### [Task brief]
For the data below, give again exactly the lines from the one containing "order. What a" through the one containing "rw [hraw hn] at hcap", both ends included, and no others.

**** Input material

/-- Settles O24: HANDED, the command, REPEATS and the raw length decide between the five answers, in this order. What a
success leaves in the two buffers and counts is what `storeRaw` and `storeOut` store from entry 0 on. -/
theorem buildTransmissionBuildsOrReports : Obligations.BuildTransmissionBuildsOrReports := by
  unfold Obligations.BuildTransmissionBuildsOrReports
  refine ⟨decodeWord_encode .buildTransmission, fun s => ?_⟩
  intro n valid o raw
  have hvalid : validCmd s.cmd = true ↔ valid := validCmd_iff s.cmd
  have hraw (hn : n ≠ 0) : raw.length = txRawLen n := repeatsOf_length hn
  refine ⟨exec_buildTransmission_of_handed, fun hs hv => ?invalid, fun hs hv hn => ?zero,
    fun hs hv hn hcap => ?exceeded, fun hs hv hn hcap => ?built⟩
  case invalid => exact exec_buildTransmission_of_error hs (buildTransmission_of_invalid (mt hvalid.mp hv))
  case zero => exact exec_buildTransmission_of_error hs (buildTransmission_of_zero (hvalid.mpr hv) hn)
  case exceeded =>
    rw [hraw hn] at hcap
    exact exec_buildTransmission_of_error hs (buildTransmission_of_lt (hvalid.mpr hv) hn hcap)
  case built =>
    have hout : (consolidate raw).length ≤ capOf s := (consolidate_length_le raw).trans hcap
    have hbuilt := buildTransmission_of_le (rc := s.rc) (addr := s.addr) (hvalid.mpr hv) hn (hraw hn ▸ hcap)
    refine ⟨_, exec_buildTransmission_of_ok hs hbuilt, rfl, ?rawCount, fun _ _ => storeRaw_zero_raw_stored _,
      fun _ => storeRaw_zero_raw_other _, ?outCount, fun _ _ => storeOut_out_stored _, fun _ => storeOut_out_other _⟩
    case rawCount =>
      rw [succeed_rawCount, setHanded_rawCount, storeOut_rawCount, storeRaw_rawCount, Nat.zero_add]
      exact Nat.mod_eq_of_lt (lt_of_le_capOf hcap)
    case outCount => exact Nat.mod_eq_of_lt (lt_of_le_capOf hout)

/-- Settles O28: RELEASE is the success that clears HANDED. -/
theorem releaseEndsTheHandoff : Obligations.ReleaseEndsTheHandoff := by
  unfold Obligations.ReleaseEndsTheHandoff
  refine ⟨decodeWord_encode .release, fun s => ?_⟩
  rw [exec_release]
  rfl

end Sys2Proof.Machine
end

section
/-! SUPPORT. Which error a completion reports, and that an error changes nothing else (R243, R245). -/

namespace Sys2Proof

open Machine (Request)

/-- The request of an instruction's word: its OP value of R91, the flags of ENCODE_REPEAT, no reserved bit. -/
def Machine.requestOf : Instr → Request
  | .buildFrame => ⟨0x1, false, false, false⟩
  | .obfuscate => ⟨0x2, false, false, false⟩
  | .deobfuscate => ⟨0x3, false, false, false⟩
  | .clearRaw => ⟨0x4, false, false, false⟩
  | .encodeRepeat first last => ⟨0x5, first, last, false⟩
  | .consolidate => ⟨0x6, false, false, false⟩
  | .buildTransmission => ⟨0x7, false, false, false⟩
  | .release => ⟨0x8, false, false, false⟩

********
**** Input material

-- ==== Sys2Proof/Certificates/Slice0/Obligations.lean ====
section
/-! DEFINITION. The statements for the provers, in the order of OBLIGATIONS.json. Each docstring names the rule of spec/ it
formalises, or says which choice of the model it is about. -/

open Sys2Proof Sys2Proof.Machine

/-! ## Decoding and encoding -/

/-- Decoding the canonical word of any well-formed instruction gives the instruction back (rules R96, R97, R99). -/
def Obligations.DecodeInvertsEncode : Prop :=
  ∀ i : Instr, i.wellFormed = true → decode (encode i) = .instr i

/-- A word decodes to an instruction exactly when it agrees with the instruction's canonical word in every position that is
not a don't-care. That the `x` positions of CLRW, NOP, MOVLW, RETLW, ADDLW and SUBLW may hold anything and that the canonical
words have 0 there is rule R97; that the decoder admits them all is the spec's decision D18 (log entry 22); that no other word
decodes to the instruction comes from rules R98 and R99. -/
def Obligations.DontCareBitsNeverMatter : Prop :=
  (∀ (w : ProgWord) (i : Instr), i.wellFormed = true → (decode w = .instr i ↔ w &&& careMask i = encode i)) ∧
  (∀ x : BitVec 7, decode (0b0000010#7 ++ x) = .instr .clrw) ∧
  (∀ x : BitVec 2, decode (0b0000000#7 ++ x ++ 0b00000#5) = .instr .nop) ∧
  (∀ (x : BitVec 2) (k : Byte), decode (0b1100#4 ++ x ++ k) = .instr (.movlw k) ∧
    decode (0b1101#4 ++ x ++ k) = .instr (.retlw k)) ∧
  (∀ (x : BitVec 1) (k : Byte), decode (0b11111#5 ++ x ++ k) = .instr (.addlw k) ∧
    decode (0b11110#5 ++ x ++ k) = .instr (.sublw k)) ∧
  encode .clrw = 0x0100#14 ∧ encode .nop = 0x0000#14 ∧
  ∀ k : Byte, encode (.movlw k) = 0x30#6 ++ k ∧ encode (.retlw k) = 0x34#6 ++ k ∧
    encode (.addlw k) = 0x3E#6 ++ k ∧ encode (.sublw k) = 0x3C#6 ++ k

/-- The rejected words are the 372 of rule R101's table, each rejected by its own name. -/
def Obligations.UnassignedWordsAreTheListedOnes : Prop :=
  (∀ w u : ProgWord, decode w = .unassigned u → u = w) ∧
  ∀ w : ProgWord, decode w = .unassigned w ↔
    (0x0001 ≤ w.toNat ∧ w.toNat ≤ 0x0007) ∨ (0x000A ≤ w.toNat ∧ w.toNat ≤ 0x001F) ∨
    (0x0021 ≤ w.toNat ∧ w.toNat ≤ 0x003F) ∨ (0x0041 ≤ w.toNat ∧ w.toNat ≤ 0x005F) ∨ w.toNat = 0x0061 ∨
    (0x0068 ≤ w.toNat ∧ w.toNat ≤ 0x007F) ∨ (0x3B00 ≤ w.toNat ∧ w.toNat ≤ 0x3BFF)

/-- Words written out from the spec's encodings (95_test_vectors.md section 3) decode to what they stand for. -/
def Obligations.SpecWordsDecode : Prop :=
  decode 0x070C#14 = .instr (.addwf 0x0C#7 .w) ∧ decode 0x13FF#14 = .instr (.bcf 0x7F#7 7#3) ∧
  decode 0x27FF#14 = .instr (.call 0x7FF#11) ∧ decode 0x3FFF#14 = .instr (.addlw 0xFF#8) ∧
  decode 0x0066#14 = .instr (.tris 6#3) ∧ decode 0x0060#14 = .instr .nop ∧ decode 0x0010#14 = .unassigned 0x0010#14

********

### [Answer below]
/-- Settles O24: HANDED, the command, REPEATS and the raw length decide between the five answers, in this order. What a
success leaves in the two buffers and counts is what `storeRaw` and `storeOut` store from entry 0 on. -/
theorem buildTransmissionBuildsOrReports : Obligations.BuildTransmissionBuildsOrReports := by
  unfold Obligations.BuildTransmissionBuildsOrReports
  refine ⟨decodeWord_encode .buildTransmission, fun s => ?_⟩
  intro n valid o raw
  have hvalid : validCmd s.cmd = true ↔ valid := validCmd_iff s.cmd
  have hraw (hn : n ≠ 0) : raw.length = txRawLen n := repeatsOf_length hn
  refine ⟨exec_buildTransmission_of_handed, fun hs hv => ?invalid, fun hs hv hn => ?zero,
    fun hs hv hn hcap => ?exceeded, fun hs hv hn hcap => ?built⟩
  case invalid => exact exec_buildTransmission_of_error hs (buildTransmission_of_invalid (mt hvalid.mp hv))
  case zero => exact exec_buildTransmission_of_error hs (buildTransmission_of_zero (hvalid.mpr hv) hn)
  case exceeded =>
    rw [hraw hn] at hcap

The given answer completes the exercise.